» **Exercise objective**
Give again, word for word, each line below starting at the one that contains "gid := grp.gid, bid" and ending at the one that contains "(caseRun (turning (imposeState".

Collected data entries:
+ + +

-- ==== Sys2Proof/Laws/PerInstr.lean ====
section
/-!
SUPPORT. What the encoder's words look like, once for each constructor of `Instr`: a length of R25, and no bit at or above it.
-/

namespace Sys2Proof

theorem bit_le (b : Bool) : bit b ≤ 1 := by cases b <;> decide

theorem modBits_lt (m : Mod) : modBits m < 2 ^ 32 := by
  have h1 := bit_le m.sat
  have h2 := bit_le m.nega
  have h3 := bit_le m.absa
  have h4 := bit_le m.negb
  have h5 := bit_le m.absb
  have h6 := bit_le m.negc
  have h7 := bit_le m.absc
  have h8 := bit_le m.qf
  have h9 := bit_le m.wa
  have h10 := bit_le m.wb
  have h11 := m.clmp.isLt
  have h12 := m.scl.isLt
  have h13 := m.rnd.isLt
  unfold modBits
  omega

theorem longBits_lt {major body : Nat} (g : Guard) (hm : major < 64) (hb : body < 2 ^ 32 - 2 ^ 13 + 1) :
    longBits major g body < 2 ^ 32 := by
  have h1 := bit_le g.gs
  have h2 := g.gp.isLt
  unfold longBits
  omega

/-- The words of an encoding: a length of R25, and no bit at or above it. -/
def Code.Fits (c : Code) : Prop := (c.len = 2 ∨ c.len = 4 ∨ c.len = 8 ∨ c.len = 12) ∧ c.bits < 2 ^ (8 * c.len)

theorem long_fits (m : Option Mod) {major body : Nat} (g : Guard) (hm : major < 64) (hb : body < 2 ^ 32 - 2 ^ 13 + 1) :
    (long m major g body).Fits := by
  have h := longBits_lt g hm hb
  cases m with
  | none => exact ⟨by simp [long], by simpa [long] using h⟩
  | some m =>
    have hx := modBits_lt m
    refine ⟨by simp [long], ?_⟩
    simp only [long]
    omega

theorem longK_fits (m : Option Mod) {major body k : Nat} (g : Guard) (hm : major < 64) (hb : body < 2 ^ 32 - 2 ^ 13 + 1)
    (hk : k < 2 ^ 32) : (longK m major g body k).Fits := by
  have h := longBits_lt g hm hb
  cases m with
  | none =>
    refine ⟨by simp [longK], ?_⟩
    simp only [longK]
    omega
  | some m =>
    have hx := modBits_lt m
    refine ⟨by simp [longK], ?_⟩
    simp only [longK]
    omega

theorem short_fits {op : Nat} (f : ShortF) (ho : op < 16) : (short op f).Fits := by
  have h1 := f.d.isLt
  have h2 := f.s.isLt
  refine ⟨by simp [short], ?_⟩
  simp only [short]
  omega

namespace Laws.Words

/-- The words of an instruction that has some fit its length. -/
def Statement (i : Instr) : Prop := ∀ c, encode i = some c → c.Fits

theorem of_some {i : Instr} {d : Code} (h : encode i = some d) (hd : d.Fits) : Statement i := by
  intro c hc
  rw [h] at hc
  exact Option.some.inj hc ▸ hd

theorem of_none {i : Instr} (h : encode i = none) : Statement i := fun c hc => by rw [h] at hc; cases hc
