/-- The destination at 0x40000, and m of 1, 64 and 65 rows. -/
def drainOf : MdrainForm :=
  { g := notP2, e1 := 4, e2 := 6, e3 := 8, dfmt := 0x28, rfmt := 0x28, res := false, tile := 0, rnd := 0, sat := false, zr := false, it := false }
theorem witness_DrainCommands : ∀ m ∈ [1, 64, 65], ∀ x ∈ [none, some 0], let g := withU x [(4, 0x40000), (8, 2 ^ 32 * m + 1024)]
    Clear (banked g held) g (.mdrain drainOf) ∧ (drainArea (banked g held) g 0x40000 1024 (rowBytes 0x28) 64) = .ok ∧
    ((g.ureg 8).extractLsb' 32 7).toNat = m ∧
    (openCmds (engineWith (some grp.gid) none ((List.range 8).map fun k => cmd zeroAll k .queued)) 0).length = 8 ∧
    (let c := withU (some 0) [(4, 2 ^ 57 - 2 ^ 24), (8, 2 ^ 32 + 1024)]
     ready (turning (banked c held)) c (.mdrain drainOf) = true ∧
     drainArea (turning (banked c held)) c (BitVec.ofNat 64 (2 ^ 57 - 2 ^ 24)) 1024 (rowBytes 0x28) 1 = .busy) := by
  have h : ∀ m ∈ [1, 64, 65], ∀ x ∈ [none, some 0], ready (banked (withU x [(4, 0x40000), (8, 2 ^ 32 * m + 1024)]) held)
    (withU x [(4, 0x40000), (8, 2 ^ 32 * m + 1024)]) (.mdrain drainOf) = true := by decide +kernel
  exact fun m hm x hx => ⟨clear_at (h m hm x hx), by revert x; revert m; decide +kernel⟩

theorem witness_ContextResults :
    (∀ e ∈ [Engine.reset, engineWith (some 77) none [], engineWith (some 77) (some 78) []],
      Clear (banked grp e) grp (.mctxAcq { g := notP2 }) ∧ grp.mctx = none) ∧
    freeCtx (banked grp Engine.reset) grp = some 0 ∧ freeCtx (banked grp (engineWith (some 77) (some 78) [])) grp = none ∧
    (∀ q ∈ [[], [cmd zeroAll 1 .queued]], Clear (banked (withU (some 0) []) (engineWith (some grp.gid) none q)) (withU (some 0) [])
      (.mwait { g := notP2 })) ∧
    (cmd zeroAll 1 .queued).fault = none ∧ Clear base grp (.mwait { g := notP2 }) := by
  have h : ∀ e ∈ [Engine.reset, engineWith (some 77) none [], engineWith (some 77) (some 78) []],
    ready (banked grp e) grp (.mctxAcq { g := notP2 }) = true := by decide +kernel
  have h' : ∀ q ∈ [[], [cmd zeroAll 1 .queued]], ready (banked (withU (some 0) []) (engineWith (some grp.gid) none q)) (withU (some 0) [])
    (.mwait { g := notP2 }) = true := by decide +kernel
  exact ⟨fun e he => ⟨clear_at (h e he), rfl⟩, by decide +kernel, by decide +kernel, fun q hq => clear_at (h' q hq), by decide +kernel,
    clear_at (by decide +kernel)⟩

/-- A stream of 64 rows that runs and stands past the last row of its plane, and a drain that has stopped at a fault. -/
def mstreamOf : MstreamForm :=
  { g := notP2, e1 := 4, e2 := 6, fmt := 0x2D, sc := false, vb := 0, bs := 0, tile := 0, sat := false, swap := false, win := false }
def overEngine : Engine :=
  let c : MCmd := { cmd (.mstream mstreamOf) 1 .running with u2 := 64 }
  { engineWith (some grp.gid) none [c] with cx := vset (engineWith (some grp.gid) none []).cx 0 { MCtx.reset with
    holder := some grp.gid, step := { StepReg.reset with sv := true, row := 64 } } }
def stopped : MCmd := cmd (.mdrain drainOf) 1 (.failed trapped)

/-- A load that is not complete, and a stream that runs. -/
def busy : Engine := engineWith (some grp.gid) none [cmd (.mload mloadOf) 1 .queued, cmd zeroAll 2 .running]
theorem witness_EngineReads : (∀ e ∈ [held, busy], ∀ i ∈ [Instr.mstat { g := notP2, d := 4 }, .mstepGet { g := notP2, d := 4 },
      .mstepSet { g := notP2, a := 4 }, .mmovv { g := notP2, d := 4, a := 6 }],
      Clear (banked (withU (some 0) []) e) (withU (some 0) []) i) ∧
    (cmd (.mload mloadOf) 1 .queued).isLoad = true ∧ (openCmds held 0) = [] ∧ Clear base grp (.mmovv { g := notP2, d := 4, a := 6 }) ∧
    (∀ i ∈ [Instr.mstepGet { g := notP2, d := 4 }, .mstepSet { g := notP2, a := 4 }],
      Clear (banked (withU (some 0) []) overEngine) (withU (some 0) []) i) ∧
    (overEngine.queue.any (fun c => c.overRow overEngine) = true ∧ stopped.isDrain = true ∧ stopped.fault.isSome = true) ∧
    (openCmds busy 0).length < 256 ∧ ∀ c ∈ openCmds busy 0, ∀ t ∈ c.tiles, t < 4 := by
  have h : ∀ e ∈ [held, busy], ∀ i ∈ [Instr.mstat { g := notP2, d := 4 }, .mstepGet { g := notP2, d := 4 },
    .mstepSet { g := notP2, a := 4 }, .mmovv { g := notP2, d := 4, a := 6 }], ready (banked (withU (some 0) []) e) (withU (some 0) []) i =
    true := by decide +kernel
  have h' : ∀ i ∈ [Instr.mstepGet { g := notP2, d := 4 }, .mstepSet { g := notP2, a := 4 }],
    ready (banked (withU (some 0) []) overEngine) (withU (some 0) []) i = true := by decide +kernel
  exact ⟨fun e he i hi => clear_at (h e he i hi), rfl, by decide +kernel, clear_at (by decide +kernel), fun i hi => clear_at (h' i hi),
    by decide +kernel⟩

/-! ### Fount and Imposer -/

/-- Two rows of 64 binary32 elements at 0x4000, bound to slot 5 of the block; coordinates (9, 1) in V6 and V7. -/
def entry : Nat := 0x4000 + 2 ^ 64 * 64 + 2 ^ 96 * 2 + 2 ^ 128 * 256 + 2 ^ 160 * 0x28 + 2 ^ 168 * 0x28
def coords : Group := (addr 9 1).mapLanes fun _ x => x.setReg 4 0x20
def bound (slot : Option Nat) : State :=
  let s := { banked coords Engine.reset with iss := { base.iss with active := [0, 31] } }
  { s with
    blocks := s.blocks.map fun b => { b with
      handles := (slot.map fun k => (k, ({ entry := if k = 6 then farEntry else entry, cnt := false, bar := 0 } : Handle))).toList },
    clusters := s.clusters.map fun c => (c.1, { c.2 with lastFount := some grp.lid }) }
def fetchOf : FetchForm := { g := notP2, d := 4, a := 6, h := 5 }
/-- V4 names Case offset o; the group in a handler; and a FETCH as it is formed, of slot 5's entry or the far one. -/
def atOffset (o : Word) : Group := coords.mapLanes fun _ x => x.setReg 4 o
def coordsPriv : Group := { coords with priv := .handler 6 }
def fetchAs (h : Nat) (g : Group) : MemOp :=
  { opOf .fetch with handle := h, size := 8, threads := [{ t := 0, ea := 0, data := 0x100000009, cmp := 0 }], tr := (bound (some 5)).now g }
theorem witness_FountRefusals : (∀ o ∈ [0x21, 0x40000], let g := atOffset (BitVec.ofNat 32 o)
      Clear { bound (some 5) with groups := [g] } g (.fetchc fetchOf)) ∧
    ((atOffset 0x21).lane 0).reg 4 = 0x21 ∧ caseRun (bound (some 5)) (atOffset 0x40000) 0x40000 32 = .bad ∧
    Clear (put inTx) inTx (.fetchc fetchOf) ∧ Clear (put inTx) inTx (.fetch fetchOf) ∧ executing base grp isP2 = [] ∧
    (∀ g ∈ [coords, coordsPriv], Clear { bound (some 6) with groups := [g] } g (.fetch fetchOf)) ∧
    ((fetchAs farEntry coords).failing (bound (some 6)) coords .translation ≠ [] ∧
      (fetchAs farEntry coordsPriv).failing (bound (some 6)) coordsPriv .translation ≠ [] ∧ coordsPriv.fl.fetches = []) ∧
    (fetchAs entry coords).failing (bound (some 5)) coords .translation = [] ∧ (bound (some 5)).defer.fetch = false ∧
    (fetchValues (bound (some 5)) coords (fetchAs entry coords)).2.held = none := by
  have h : ∀ o ∈ [0x21, 0x40000], ready { bound (some 5) with groups := [atOffset (BitVec.ofNat 32 o)] } (atOffset (BitVec.ofNat 32 o))
    (.fetchc fetchOf) = true := by decide +kernel
  have h' : ∀ g ∈ [coords, coordsPriv], ready { bound (some 6) with groups := [g] } g (.fetch fetchOf) = true := by decide +kernel
  exact ⟨fun o ho => clear_at (h o ho), by decide +kernel, by decide +kernel, clear_at (by decide +kernel), clear_at (by decide +kernel),
    by decide +kernel, fun g hg => clear_at (h' g hg), by decide +kernel⟩

theorem witness_FountCommands : (∀ k ∈ [none, some 5], Clear (bound k) coords (.fetch fetchOf) ∧ Clear (bound k) coords (.fetchc fetchOf)) ∧ (bound none).iss.waited = false ∧
    ((bound (some 5)).block? coords.bid).map (fun b => b.handles.map fun h => (h.1, h.2.entry)) = some [(5, entry)] ∧
    ((bound (some 5)).cluster 0).lastFount = some coords.lid ∧ coords.fl.walks = [] ∧ (bound (some 5)).defer.walk = false ∧
    (∀ l ∈ executing (bound (some 5)) coords notP2, (coords.lane l).inTx = false ∧ ((coords.lane l).reg 4).extractLsb' 0 5 = 0 ∧
      caseRun (bound (some 5)) coords (((coords.lane l).reg 4).extractLsb' 0 22).toNat 32 = .ok) := by
  have h : ∀ k ∈ [none, some 5], ready (bound k) coords (.fetch fetchOf) = true ∧ ready (bound k) coords (.fetchc fetchOf) = true := by
    decide +kernel
  exact ⟨fun k hk => ⟨clear_at (h k hk).1, clear_at (h k hk).2⟩, rfl, by decide +kernel⟩

/-- The entry at 0x40000, the slot, and the counted barrier n. -/
def binding (slot bar : Nat) : Group := withU none [(4, 0x40000), (6, slot), (8, bar)]
def bindOf : HbindForm := { g := notP2, e1 := 4, e2 := 6, e3 := 8 }
def bindState (g : Group) : State := { put g with mem := bytesPut base.mem 0x40000 (leBytes 32 entry) }
theorem witness_BindResults :
    (∀ e ∈ [(0, 0), (63, 0x10F), (64, 0), (5, 0x200), (5, 0x10)], Clear (bindState (binding e.1 e.2)) (binding e.1 e.2) (.hbind bindOf)) ∧
    Reaches (bindState (binding 63 0x10F)) (binding 63 0x10F) (readNeed grp) 32 ((binding 63 0x10F).ureg 4) (.mem 0x40000) ∧
    loadNum (bindState (binding 63 0x10F)) (binding 63 0x10F) none (.mem 0x40000) 32 = entry ∧ fentryAligned entry = true ∧
    fentryLegal entry = true ∧ fentryLegal (entry + 2 ^ 180) = true ∧ fentryLegal (entry + 3 * 2 ^ 166) = false ∧ fentryAligned (entry + 1) = false ∧
    (base.launch? grp.lid).map (fun l => l.lr.bbar) = some 16 ∧
    waitsHome (bindState (binding 63 0x10F)) (.mem 0x40000) 32 false = false ∧
    redPending (bindState (binding 63 0x10F)) grp.gid (.mem 0x40000) 32 = false ∧ poisonedAt (bindState (binding 63 0x10F)) (.mem 0x40000) 32 = false ∧
    EngineReady (bindState (binding 63 0x10F)) (binding 63 0x10F) notP2 false := by
  unfold EngineReady GuardAll
  have h : ∀ e ∈ [(0, 0), (63, 0x10F), (64, 0), (5, 0x200), (5, 0x10)], ready (bindState (binding e.1 e.2)) (binding e.1 e.2) (.hbind bindOf) =
    true := by decide +kernel
  exact ⟨fun e he => clear_at (h e he), reaches_of (by decide +kernel), by decide +kernel⟩

/-- A request of 32 bytes at Case offset 0x40: 16 bytes from Case offset 0 to 0x1000. -/
def request : Nat := (2 ^ 57 - 2 ^ 24) + 2 ^ 64 * (2 ^ 57 - 2 ^ 24 + 0x1000) + 2 ^ 128 * 16 + 2 ^ 144 + 2 ^ 160
/-- The same in page mode: one line from 0x40000 to 0x50000. -/
def pageRequest : Nat := 0x40000 + 2 ^ 64 * 0x50000 + 2 ^ 128 * 256 + 2 ^ 144 + 2 ^ 160 + 2 ^ 181
def imposing (off : Nat) : Group := withU none [(4, off)]
def copyOf : ImpReq :=
  { gid := grp.gid, bid := grp.bid, grp := 0, prv := false, seq := 1, pc := 0, len := 4, req := request, pos := 0, failed := none, raised := false,
    tr := base.now grp }
def imposeState (g : Group) (n : Nat) : State :=
  { banked g { Engine.reset with imps := List.replicate n copyOf } with caseMem := bytesPut [] 0x40 (leBytes 32 request) }
theorem witness_ImposeResults :
    (∀ o ∈ [0x40, 0x41, 0x40000], ∀ n ∈ [0, 63, 64], Clear (imposeState (imposing o) n) (imposing o) (.impose { g := notP2, a := 4 }) ∧
      Clear (imposeState (imposing o) n) (imposing o) (.impstat { g := notP2, d := 4 })) ∧
    caseRun (imposeState (imposing 0x40) 0) (imposing 0x40) 0x40 32 = .ok ∧
    caseRun (imposeState (imposing 0x40) 0) (imposing 0x40) 0x40000 32 = .bad ∧
    blockPlace (imposeState (imposing 0x40) 0) grp.bid 0x40 = some (.case 0x40) ∧
    loadNum (imposeState (imposing 0x40) 0) (imposing 0x40) none (.case 0x40) 32 = request ∧ copyValues request = true ∧
    (copyReq request).page = false ∧ copyExtent (imposeState (imposing 0x40) 0) (imposing 0x40) (copyReq request) = .ok ∧
    copyFault (imposeState (imposing 0x40) 64) (imposing 0x40) (fun _ => true) = none ∧ request.testBit 180 = false ∧
    redPending (imposeState (imposing 0x40) 0) grp.gid (.case 0x40) 32 = false ∧
    copyOdd (imposeState (imposing 0x40) 0) (imposing 0x40) (copyReq request) = false ∧
    (copyValues pageRequest = true ∧ (copyReq pageRequest).page = true ∧ pageLegal priv (copyReq pageRequest) = true ∧
      pageLegal grp (copyReq pageRequest) = false ∧ copyValues (request - 2 ^ 160) = false) ∧
    (sourceHeld (imposeState (imposing 0x40) 0) (copyReq pageRequest)).isNone = true ∧
    (caseRun (turning (imposeState (imposing 0x20040) 0)) (imposing 0x20040) 0x20040 32 = .ok ∧
      copyExtent (turning (imposeState (imposing 0x20040) 0)) (imposing 0x20040) (copyReq request) = .busy) ∧
    EngineReady (imposeState (imposing 0x40) 0) (imposing 0x40) notP2 false := by
  unfold EngineReady GuardAll
  have h : ∀ o ∈ [0x40, 0x41, 0x40000], ∀ n ∈ [0, 63, 64],
    ready (imposeState (imposing o) n) (imposing o) (.impose { g := notP2, a := 4 }) = true ∧
    ready (imposeState (imposing o) n) (imposing o) (.impstat { g := notP2, d := 4 }) = true := by decide +kernel
  exact ⟨fun o ho n hn => ⟨clear_at (h o ho n hn).1, clear_at (h o ho n hn).2⟩, by decide +kernel⟩

/-! ### One step -/

theorem vget_of {α : Type} {n : Nat} {P : α → Prop} {d : α} {v : Vector α n} (hd : P d) (hv : ∀ x ∈ v.toList, P x) (i : Nat) :
    P (vget d v i) := by
  unfold vget
  cases h : v[i]? with
  | none => exact hd
  | some x => exact hv x (Vector.mem_toList_iff.mpr (Vector.mem_of_getElem? h))

theorem canonical_of {s : State} (hm : (Memory.wf s.mem && Memory.wf s.caseMem && s.engines.all fun e => e.2.cx.toList.all fun c =>
    c.tiles.toList.all cellsWf) = true) (hq : ∀ x ∈ s.queues.toList, x.z < 32 ∧ x.cls < 4 ∧ x.ctx < 64 ∧ (x.en = true → 4 ≤ x.z ∧ x.z ≤ 16)) :
    s.Canonical := by
  simp only [Bool.and_eq_true, List.all_eq_true] at hm
  refine ⟨hm.1.1, hm.1.2, fun e he x t => ?_, fun q => ?_⟩
  · refine vget_of (P := fun y => cellsWf y = true) rfl ?_ t
    exact vget_of (P := fun y : MCtx => ∀ z ∈ y.tiles.toList, cellsWf z = true) (by decide) (fun y hy => hm.2 e he y hy) x
  · exact vget_of (P := fun x : Queue => x.z < 32 ∧ x.cls < 4 ∧ x.ctx < 64 ∧ (x.en = true → 4 ≤ x.z ∧ x.z ≤ 16)) (by decide) hq q

theorem base_canonical : base.Canonical := canonical_of (by decide +kernel) (by decide +kernel)

/-- A program of one word that decodes, and of one that does not, at its first issue. -/
def placed (w : Nat) : State := State.reset.withFetchWord 32 w
theorem witness_StepRunsDecoded : ∀ w ∈ [1 + 2 ^ 13 * 3, 0xDF], let s1 : State := { placed w with agenda := [], iss := { Issue.none with gid := 3 } }
    (placed w).agenda = [.issue { gid := 3, helper := false }] ∧ deviceRuns (placed w) = true ∧ (placed w).group? 3 = some grp ∧
    groupReady { placed w with agenda := [] } grp = true ∧ grp.fl.replay = false ∧ grp.fl.deferred = [] ∧ grp.dbg.due = false ∧
    (selOf grp false).map (fun x => (x.addr, x.active, (breakpoint grp false x).isNone)) = some (0, List.range 32, true) ∧
    (match fetchAt s1 grp 0 with
      | .ok b n => b == w && n == 4
      | _ => false) = true ∧
    (next? (exec .illegalEncoding { s1 with iss := { s1.iss with active := List.range 32 } })).isSome = true := by decide +kernel

/-- Comparator 2 stands at address 0, its enable bit set. -/
def armed : Group := { grp with dbg := { grp.dbg with ibp := vset grp.dbg.ibp 2 1 } }
theorem witness_breakpoint : (selOf armed false).bind (fun x => breakpoint armed false x) = some (2, List.range 32) ∧
    armed.dbg.due = false ∧ ready (put armed) armed (.iadd f3) = true := by decide +kernel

+ + +

» **Response to this exercise**
  { gid := grp.gid, bid := grp.bid, grp := 0, prv := false, seq := 1, pc := 0, len := 4, req := request, pos := 0, failed := none, raised := false,
    tr := base.now grp }
def imposeState (g : Group) (n : Nat) : State :=
  { banked g { Engine.reset with imps := List.replicate n copyOf } with caseMem := bytesPut [] 0x40 (leBytes 32 request) }
theorem witness_ImposeResults :
    (∀ o ∈ [0x40, 0x41, 0x40000], ∀ n ∈ [0, 63, 64], Clear (imposeState (imposing o) n) (imposing o) (.impose { g := notP2, a := 4 }) ∧
      Clear (imposeState (imposing o) n) (imposing o) (.impstat { g := notP2, d := 4 })) ∧
    caseRun (imposeState (imposing 0x40) 0) (imposing 0x40) 0x40 32 = .ok ∧
    caseRun (imposeState (imposing 0x40) 0) (imposing 0x40) 0x40000 32 = .bad ∧
    blockPlace (imposeState (imposing 0x40) 0) grp.bid 0x40 = some (.case 0x40) ∧
    loadNum (imposeState (imposing 0x40) 0) (imposing 0x40) none (.case 0x40) 32 = request ∧ copyValues request = true ∧
    (copyReq request).page = false ∧ copyExtent (imposeState (imposing 0x40) 0) (imposing 0x40) (copyReq request) = .ok ∧
    copyFault (imposeState (imposing 0x40) 64) (imposing 0x40) (fun _ => true) = none ∧ request.testBit 180 = false ∧
    redPending (imposeState (imposing 0x40) 0) grp.gid (.case 0x40) 32 = false ∧
    copyOdd (imposeState (imposing 0x40) 0) (imposing 0x40) (copyReq request) = false ∧
    (copyValues pageRequest = true ∧ (copyReq pageRequest).page = true ∧ pageLegal priv (copyReq pageRequest) = true ∧
      pageLegal grp (copyReq pageRequest) = false ∧ copyValues (request - 2 ^ 160) = false) ∧
    (sourceHeld (imposeState (imposing 0x40) 0) (copyReq pageRequest)).isNone = true ∧
    (caseRun (turning (imposeState (imposing 0x20040) 0)) (imposing 0x20040) 0x20040 32 = .ok ∧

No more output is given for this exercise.